For each level, two residual blocks are further deployed to enhance feature representation and reconstruction.

 

论文原文解读

Image restoration, which aims to recover the latent clean image x from its degraded observation y, is a fundamental and long-standing problem in low level vision.

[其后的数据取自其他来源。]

-- ==== Sys2Proof/Machine/Fetch.lean ====
section
/-! DEFINITION. What takes the place of an instruction fetch: the 10-bit dispatch key, "built afresh for each event from
the state at the start of that event" (30_encoding.md R91, R92). -/

namespace Sys2Proof.Machine

/-- The key of a clock edge with `rst = 1`; "the rest is ignored" (R91). -/
def resetKey (s : State) : BitVec 10 := mkKey true .none s.state.code false false false false

/-- The key of `BYTE(b)`, with the condition bits of R92 for each control state. -/
def byteKey (s : State) (b : Byte) : BitVec 10 :=
  match s.state with
  | .hunting => mkKey false .byte s.state.code false false false (hit s b)
  | .synced => mkKey false .byte s.state.code false false false false
  | .lenPending => mkKey false .byte s.state.code (doDrain s b) false false (lenOk s b)
  | .bodyPending => mkKey false .byte s.state.code s.params.csumEn (lastBody s) (win s).bits.1 (win s).bits.2
  | .checksumPending => mkKey false .byte s.state.code false false false (ckOk s b)
  | .draining => mkKey false .byte s.state.code false (lastDrain s) false false
  | .valid => mkKey false .byte s.state.code false false false false

/-- The key of TICK (R92). -/
def tickKey (s : State) : BitVec 10 := mkKey false .tick s.state.code false (timed s) (fto s) (bto s)

/-- The key of SINK. `c[0]` is `state = VALID` at the start of the clock cycle, where `start` is the state then (R154,
R176; DEDUCED, log 10). -/
def sinkKey (start s : State) : BitVec 10 :=
  mkKey false .sink s.state.code false false false (start.state == .valid)

/-- The inputs sampled at this clock edge: the head of the stimulus, or what the free environment offers after its end
(DESIGN CHOICE, log 3; free value, log 4). -/
def sampledInputs (s : State) : PortInputs :=
  match s.stimulus with
  | i :: _ => i
  | [] => Config.laterInputs s.clock

/-- The clock edge itself: the sampled inputs are used up and the clock advances (DESIGN CHOICE, log 3, log 5). -/
def advance (s : State) : State := { s with stimulus := s.stimulus.tail, clock := s.clock + 1 }

/-- The state on which the events of a clock edge act: inputs used up, and the output registers at the value they take
when nothing is reported (R32; DEDUCED, log 16). -/
def edge (s : State) : State := clearReport (advance s)

end Sys2Proof.Machine
end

For image restoration, CNN actually represents a mapping from degraded observation to latent clean image.

one representative strategy is to use the fully convolutional network (FCN) by removing the pooling layers. In general, larger receptive field is helpful to restoration performance by taking more spatial context into account. However, for FCN without pooling, the receptive field size can be enlarged by either increasing the network depth or using filters with larger size, which unexceptionally results in higher computational cost.

dilated filtering 可以用于enlarge receptive field without the sacrifice of computational cost. However,inherently suffers from gridding effect(固有地受到网格效应的影响)where the receptive field only considers a sparse sampling of input image with checkerboard patterns.(其中感受野仅考虑带有棋盘图案的输入图像的稀疏采样)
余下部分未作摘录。